Look through the data below and work out how many lines hold "that"; state only the number.

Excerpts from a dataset
- - - - -
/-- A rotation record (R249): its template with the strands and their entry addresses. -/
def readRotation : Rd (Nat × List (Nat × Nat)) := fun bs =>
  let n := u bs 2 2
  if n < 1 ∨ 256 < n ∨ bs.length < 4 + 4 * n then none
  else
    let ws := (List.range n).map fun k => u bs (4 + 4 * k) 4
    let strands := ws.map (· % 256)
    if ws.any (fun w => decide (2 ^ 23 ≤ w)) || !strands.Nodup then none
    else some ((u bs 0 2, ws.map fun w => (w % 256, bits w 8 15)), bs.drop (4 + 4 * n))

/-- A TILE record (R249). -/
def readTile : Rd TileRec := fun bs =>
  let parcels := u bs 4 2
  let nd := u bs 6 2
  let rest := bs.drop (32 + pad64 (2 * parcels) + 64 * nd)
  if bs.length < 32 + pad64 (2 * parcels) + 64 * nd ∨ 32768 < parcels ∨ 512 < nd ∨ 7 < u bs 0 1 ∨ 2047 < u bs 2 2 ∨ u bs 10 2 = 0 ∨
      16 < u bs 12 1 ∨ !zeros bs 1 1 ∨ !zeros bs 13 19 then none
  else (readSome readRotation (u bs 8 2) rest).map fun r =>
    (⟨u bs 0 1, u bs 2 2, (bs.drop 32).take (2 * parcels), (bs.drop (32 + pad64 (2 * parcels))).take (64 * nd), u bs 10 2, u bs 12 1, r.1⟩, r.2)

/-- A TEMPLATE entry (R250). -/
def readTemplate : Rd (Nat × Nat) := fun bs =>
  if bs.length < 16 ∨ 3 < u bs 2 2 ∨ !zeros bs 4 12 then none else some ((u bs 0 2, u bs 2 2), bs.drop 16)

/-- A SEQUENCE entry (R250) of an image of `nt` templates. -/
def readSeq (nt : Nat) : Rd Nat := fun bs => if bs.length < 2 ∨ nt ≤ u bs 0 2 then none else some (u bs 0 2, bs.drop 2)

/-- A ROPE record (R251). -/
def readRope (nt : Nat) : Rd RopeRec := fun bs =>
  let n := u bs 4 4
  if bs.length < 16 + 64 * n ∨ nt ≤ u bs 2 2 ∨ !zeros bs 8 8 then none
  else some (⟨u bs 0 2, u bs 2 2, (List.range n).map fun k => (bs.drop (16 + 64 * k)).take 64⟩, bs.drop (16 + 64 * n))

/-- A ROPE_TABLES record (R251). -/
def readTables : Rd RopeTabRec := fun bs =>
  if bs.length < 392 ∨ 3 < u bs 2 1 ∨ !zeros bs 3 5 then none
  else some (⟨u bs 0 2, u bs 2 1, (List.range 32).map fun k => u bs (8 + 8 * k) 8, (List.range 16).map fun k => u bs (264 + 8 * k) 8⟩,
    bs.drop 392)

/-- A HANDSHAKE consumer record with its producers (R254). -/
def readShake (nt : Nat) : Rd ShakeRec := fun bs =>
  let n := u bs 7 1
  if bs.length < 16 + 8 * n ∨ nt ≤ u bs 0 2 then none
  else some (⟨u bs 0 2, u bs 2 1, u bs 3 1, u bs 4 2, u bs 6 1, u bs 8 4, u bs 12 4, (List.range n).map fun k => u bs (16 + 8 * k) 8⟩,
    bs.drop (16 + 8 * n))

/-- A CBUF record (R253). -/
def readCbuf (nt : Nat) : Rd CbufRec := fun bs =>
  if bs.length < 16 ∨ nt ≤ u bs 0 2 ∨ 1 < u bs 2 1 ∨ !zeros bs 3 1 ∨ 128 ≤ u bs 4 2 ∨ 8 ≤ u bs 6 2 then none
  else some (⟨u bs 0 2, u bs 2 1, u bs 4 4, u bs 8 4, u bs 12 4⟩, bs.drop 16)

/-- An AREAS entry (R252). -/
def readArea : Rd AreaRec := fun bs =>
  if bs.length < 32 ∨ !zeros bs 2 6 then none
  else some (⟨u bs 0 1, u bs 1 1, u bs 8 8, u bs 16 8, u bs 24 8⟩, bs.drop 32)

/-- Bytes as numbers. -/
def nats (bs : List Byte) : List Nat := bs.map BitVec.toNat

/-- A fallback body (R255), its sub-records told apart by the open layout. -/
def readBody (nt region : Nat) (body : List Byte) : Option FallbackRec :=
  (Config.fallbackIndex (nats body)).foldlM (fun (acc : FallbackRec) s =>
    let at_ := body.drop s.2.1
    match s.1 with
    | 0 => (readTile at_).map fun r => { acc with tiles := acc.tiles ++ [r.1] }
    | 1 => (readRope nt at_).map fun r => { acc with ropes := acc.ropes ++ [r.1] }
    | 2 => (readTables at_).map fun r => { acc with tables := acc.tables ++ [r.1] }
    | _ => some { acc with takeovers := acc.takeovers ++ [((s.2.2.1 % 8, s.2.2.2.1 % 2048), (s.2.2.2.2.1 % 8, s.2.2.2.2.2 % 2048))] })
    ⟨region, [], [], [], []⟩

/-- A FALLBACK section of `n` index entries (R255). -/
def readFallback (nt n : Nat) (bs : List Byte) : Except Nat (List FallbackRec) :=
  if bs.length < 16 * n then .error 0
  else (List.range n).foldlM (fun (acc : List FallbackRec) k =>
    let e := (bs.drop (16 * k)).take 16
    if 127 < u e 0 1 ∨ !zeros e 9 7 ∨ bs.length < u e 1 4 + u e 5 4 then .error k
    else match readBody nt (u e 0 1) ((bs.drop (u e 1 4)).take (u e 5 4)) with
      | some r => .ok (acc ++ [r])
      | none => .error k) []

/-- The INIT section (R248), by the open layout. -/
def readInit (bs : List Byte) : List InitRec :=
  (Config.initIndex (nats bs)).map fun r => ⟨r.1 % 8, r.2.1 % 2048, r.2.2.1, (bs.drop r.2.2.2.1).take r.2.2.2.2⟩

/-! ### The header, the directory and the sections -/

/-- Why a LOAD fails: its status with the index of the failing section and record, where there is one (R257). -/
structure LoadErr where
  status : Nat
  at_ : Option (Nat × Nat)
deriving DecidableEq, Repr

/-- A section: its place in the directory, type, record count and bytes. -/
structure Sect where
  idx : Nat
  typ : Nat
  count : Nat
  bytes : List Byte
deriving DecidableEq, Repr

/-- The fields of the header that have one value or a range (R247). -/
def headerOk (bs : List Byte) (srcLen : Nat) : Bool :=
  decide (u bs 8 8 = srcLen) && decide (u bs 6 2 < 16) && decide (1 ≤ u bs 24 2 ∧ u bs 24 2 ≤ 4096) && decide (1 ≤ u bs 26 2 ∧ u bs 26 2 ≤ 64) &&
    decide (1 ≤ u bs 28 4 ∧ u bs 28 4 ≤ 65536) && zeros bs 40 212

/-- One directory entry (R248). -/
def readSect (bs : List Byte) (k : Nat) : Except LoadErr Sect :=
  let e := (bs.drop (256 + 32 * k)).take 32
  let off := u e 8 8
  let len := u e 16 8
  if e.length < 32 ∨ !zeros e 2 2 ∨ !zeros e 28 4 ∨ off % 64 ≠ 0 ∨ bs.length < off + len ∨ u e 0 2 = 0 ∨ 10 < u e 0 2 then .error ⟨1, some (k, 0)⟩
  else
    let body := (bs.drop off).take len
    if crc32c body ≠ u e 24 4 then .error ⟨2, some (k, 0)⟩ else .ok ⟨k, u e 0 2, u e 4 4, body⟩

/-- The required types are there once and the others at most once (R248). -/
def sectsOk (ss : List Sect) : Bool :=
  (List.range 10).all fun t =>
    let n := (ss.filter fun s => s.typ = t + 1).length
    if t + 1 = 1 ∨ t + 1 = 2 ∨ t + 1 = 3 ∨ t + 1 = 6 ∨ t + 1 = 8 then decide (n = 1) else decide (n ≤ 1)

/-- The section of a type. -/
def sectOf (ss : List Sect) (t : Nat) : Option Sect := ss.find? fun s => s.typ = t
- - - - -
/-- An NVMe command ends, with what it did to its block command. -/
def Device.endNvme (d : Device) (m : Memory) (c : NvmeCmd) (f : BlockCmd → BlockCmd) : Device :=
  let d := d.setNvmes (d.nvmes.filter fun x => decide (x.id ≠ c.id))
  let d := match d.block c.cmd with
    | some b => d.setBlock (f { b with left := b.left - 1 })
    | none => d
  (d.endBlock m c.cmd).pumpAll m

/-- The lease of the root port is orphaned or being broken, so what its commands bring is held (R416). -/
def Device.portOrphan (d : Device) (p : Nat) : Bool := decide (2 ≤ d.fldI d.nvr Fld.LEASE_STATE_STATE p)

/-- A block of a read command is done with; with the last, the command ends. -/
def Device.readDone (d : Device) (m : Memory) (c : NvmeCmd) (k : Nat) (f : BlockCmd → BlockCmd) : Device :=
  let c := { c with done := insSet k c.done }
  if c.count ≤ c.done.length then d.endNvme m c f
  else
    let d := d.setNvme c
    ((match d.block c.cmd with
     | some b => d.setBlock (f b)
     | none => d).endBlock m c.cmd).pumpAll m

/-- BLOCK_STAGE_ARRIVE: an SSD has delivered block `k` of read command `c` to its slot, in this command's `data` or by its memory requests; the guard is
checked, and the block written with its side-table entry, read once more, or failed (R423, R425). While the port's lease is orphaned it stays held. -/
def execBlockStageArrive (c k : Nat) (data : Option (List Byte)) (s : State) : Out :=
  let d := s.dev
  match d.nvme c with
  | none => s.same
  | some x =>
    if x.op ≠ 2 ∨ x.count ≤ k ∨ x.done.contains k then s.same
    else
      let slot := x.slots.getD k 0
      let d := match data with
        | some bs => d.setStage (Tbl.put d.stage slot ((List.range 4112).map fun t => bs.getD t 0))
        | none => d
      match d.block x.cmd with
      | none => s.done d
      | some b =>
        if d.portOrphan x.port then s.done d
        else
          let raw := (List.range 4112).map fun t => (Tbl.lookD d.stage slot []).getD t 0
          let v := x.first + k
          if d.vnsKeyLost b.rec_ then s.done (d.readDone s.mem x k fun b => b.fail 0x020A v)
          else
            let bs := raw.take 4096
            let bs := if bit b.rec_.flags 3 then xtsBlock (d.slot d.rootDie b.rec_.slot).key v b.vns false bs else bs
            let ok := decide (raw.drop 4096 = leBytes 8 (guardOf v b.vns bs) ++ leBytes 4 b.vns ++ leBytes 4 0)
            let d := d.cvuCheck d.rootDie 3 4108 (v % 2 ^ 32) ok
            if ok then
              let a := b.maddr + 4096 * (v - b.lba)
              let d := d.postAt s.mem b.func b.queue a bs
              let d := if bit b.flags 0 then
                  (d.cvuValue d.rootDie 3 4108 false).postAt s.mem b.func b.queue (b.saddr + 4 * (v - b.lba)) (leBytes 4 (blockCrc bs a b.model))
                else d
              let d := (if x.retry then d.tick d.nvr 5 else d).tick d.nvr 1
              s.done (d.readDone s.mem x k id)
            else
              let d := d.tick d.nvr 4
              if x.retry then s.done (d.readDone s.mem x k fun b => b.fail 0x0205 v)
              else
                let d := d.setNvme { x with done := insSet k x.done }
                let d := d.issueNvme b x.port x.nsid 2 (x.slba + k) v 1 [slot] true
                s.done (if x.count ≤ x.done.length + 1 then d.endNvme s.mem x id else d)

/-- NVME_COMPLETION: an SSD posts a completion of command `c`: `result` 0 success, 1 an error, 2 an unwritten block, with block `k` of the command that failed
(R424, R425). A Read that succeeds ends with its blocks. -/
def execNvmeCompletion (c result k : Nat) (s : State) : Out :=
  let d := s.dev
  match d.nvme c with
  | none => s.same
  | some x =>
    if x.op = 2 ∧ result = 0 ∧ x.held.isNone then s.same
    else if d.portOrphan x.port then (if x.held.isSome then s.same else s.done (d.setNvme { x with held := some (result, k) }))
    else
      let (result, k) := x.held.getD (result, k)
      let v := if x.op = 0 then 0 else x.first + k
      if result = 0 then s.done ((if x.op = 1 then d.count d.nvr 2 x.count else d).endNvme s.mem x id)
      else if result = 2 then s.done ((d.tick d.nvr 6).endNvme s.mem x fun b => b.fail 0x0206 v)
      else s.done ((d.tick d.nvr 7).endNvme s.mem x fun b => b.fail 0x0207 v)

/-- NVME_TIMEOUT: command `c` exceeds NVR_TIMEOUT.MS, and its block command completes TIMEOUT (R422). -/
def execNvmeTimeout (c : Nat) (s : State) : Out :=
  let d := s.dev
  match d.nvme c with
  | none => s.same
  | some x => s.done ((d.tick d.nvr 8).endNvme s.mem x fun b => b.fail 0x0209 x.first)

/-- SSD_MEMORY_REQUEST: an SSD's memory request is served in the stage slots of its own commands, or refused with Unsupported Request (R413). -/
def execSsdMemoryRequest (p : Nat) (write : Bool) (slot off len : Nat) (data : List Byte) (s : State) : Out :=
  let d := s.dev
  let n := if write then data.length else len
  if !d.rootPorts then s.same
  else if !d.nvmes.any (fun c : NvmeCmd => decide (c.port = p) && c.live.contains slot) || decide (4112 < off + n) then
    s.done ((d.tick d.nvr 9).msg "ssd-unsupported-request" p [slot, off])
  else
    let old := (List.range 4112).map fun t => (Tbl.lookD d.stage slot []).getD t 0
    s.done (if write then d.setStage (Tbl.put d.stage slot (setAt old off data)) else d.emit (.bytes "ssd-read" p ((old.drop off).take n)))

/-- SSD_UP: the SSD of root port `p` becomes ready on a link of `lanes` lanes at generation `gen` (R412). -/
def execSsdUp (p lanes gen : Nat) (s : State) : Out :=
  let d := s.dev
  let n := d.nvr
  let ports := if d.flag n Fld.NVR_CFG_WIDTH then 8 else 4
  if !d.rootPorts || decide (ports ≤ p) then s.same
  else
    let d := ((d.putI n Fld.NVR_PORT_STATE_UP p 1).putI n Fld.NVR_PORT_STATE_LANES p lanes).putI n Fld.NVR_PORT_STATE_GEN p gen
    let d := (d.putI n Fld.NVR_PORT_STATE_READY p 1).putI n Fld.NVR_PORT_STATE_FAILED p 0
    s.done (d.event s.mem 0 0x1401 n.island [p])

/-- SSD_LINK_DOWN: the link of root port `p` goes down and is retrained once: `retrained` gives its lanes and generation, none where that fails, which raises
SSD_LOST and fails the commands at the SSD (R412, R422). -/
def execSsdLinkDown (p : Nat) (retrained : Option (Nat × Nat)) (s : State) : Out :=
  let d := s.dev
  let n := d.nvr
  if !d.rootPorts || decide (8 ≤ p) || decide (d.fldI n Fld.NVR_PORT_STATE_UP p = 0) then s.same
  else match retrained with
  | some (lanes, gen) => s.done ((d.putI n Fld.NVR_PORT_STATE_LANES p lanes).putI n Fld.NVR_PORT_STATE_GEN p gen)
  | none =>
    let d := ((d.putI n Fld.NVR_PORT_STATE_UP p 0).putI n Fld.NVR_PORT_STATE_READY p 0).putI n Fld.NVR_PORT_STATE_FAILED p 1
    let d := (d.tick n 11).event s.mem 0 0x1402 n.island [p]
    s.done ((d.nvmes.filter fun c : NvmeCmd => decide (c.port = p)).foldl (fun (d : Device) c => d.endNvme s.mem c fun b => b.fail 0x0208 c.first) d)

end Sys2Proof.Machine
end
- - - - -
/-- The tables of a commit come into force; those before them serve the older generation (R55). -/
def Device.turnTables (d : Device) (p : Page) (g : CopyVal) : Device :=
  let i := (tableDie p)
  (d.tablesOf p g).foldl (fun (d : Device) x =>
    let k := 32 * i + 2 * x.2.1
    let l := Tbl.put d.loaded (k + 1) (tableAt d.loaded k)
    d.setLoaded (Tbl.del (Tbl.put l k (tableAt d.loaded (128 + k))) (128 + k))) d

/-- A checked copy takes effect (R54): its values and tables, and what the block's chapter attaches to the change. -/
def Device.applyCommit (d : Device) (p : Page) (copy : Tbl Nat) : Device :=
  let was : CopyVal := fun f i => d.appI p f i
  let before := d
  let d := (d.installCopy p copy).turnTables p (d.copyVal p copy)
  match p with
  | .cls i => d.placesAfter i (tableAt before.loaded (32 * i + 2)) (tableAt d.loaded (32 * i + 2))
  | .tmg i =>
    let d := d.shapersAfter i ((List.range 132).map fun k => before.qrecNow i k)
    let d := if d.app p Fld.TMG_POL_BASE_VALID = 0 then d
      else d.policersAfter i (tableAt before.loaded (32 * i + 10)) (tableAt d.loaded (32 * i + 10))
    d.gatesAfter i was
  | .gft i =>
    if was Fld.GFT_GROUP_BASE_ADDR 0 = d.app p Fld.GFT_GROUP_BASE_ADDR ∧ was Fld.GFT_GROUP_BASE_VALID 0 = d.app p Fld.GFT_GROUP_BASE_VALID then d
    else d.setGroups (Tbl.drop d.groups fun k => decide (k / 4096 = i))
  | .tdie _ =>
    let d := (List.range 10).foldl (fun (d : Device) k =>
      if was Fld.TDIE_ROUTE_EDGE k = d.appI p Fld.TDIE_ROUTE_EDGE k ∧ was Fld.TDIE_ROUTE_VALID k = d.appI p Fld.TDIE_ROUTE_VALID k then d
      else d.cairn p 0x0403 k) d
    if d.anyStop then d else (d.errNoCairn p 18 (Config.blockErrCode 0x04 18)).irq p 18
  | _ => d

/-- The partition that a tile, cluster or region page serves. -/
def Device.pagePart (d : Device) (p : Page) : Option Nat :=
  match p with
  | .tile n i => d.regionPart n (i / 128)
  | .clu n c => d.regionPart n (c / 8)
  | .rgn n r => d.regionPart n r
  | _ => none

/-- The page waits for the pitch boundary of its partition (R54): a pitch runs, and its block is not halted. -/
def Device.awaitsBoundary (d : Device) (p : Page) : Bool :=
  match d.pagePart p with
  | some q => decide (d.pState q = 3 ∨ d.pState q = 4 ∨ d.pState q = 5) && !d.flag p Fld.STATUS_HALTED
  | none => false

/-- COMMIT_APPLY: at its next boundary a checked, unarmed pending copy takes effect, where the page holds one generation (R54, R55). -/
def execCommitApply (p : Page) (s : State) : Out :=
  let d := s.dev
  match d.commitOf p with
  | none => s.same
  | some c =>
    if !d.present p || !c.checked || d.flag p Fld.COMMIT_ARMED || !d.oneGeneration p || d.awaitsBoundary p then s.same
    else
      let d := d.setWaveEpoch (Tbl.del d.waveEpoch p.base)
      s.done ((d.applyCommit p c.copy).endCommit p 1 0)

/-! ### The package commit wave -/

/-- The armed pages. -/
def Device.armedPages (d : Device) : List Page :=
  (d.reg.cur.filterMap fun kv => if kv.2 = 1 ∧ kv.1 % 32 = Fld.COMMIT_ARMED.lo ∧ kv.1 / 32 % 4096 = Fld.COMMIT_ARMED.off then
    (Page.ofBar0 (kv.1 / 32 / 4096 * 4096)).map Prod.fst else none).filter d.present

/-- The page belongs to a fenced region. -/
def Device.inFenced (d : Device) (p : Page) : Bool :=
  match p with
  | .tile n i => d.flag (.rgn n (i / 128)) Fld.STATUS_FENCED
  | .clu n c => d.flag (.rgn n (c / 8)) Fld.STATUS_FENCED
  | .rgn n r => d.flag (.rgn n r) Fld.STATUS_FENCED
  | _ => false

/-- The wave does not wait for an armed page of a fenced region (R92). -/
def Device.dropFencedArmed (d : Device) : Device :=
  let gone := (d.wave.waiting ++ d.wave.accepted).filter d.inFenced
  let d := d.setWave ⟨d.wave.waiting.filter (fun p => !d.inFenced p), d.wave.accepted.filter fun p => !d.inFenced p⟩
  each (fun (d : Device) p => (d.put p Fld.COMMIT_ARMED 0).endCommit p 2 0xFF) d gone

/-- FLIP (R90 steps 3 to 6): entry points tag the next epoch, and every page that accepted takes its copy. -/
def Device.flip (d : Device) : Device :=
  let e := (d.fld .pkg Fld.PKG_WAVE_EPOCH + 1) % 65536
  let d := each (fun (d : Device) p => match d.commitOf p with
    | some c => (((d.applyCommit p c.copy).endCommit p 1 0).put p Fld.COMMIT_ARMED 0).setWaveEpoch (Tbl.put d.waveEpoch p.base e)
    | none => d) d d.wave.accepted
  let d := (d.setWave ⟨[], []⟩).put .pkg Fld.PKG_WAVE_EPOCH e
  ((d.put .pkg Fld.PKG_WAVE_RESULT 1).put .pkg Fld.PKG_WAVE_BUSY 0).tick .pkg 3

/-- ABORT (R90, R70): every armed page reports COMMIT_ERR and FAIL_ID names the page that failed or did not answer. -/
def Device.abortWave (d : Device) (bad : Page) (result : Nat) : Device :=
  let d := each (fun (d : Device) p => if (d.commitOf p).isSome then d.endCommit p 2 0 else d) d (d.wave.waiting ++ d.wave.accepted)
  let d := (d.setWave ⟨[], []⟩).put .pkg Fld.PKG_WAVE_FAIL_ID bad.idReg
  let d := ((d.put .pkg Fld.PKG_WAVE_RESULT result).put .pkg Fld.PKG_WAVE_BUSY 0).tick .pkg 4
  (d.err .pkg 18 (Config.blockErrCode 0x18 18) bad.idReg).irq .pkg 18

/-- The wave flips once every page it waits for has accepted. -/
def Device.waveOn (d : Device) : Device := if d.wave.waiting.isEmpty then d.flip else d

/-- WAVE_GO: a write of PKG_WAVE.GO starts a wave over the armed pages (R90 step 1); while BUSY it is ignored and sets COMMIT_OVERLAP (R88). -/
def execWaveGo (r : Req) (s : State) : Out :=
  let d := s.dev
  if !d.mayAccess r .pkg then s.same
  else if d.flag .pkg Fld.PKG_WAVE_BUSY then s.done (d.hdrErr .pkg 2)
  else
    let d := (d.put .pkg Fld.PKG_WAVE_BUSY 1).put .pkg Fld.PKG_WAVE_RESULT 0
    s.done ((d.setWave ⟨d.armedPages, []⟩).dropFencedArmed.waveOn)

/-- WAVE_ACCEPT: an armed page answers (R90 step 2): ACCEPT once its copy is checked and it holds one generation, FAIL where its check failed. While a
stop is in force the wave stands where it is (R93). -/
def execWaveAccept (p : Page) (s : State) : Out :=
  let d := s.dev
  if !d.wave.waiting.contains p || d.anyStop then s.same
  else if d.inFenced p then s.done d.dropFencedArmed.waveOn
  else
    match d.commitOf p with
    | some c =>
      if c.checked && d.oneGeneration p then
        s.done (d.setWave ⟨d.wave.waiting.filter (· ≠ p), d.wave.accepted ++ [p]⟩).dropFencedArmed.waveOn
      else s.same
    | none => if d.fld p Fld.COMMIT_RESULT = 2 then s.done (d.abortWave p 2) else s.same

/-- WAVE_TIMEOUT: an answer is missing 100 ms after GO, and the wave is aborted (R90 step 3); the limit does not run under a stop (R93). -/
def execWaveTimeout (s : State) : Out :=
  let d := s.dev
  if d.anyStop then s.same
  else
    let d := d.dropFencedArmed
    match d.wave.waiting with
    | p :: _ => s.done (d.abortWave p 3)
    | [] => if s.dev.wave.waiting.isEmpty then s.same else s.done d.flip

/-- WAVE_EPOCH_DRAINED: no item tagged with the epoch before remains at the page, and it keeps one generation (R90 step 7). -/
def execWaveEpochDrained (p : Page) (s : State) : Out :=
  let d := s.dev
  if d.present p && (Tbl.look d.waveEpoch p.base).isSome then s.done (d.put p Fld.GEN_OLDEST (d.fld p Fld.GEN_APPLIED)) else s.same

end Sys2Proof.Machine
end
- - - - -
TASK ANSWER
7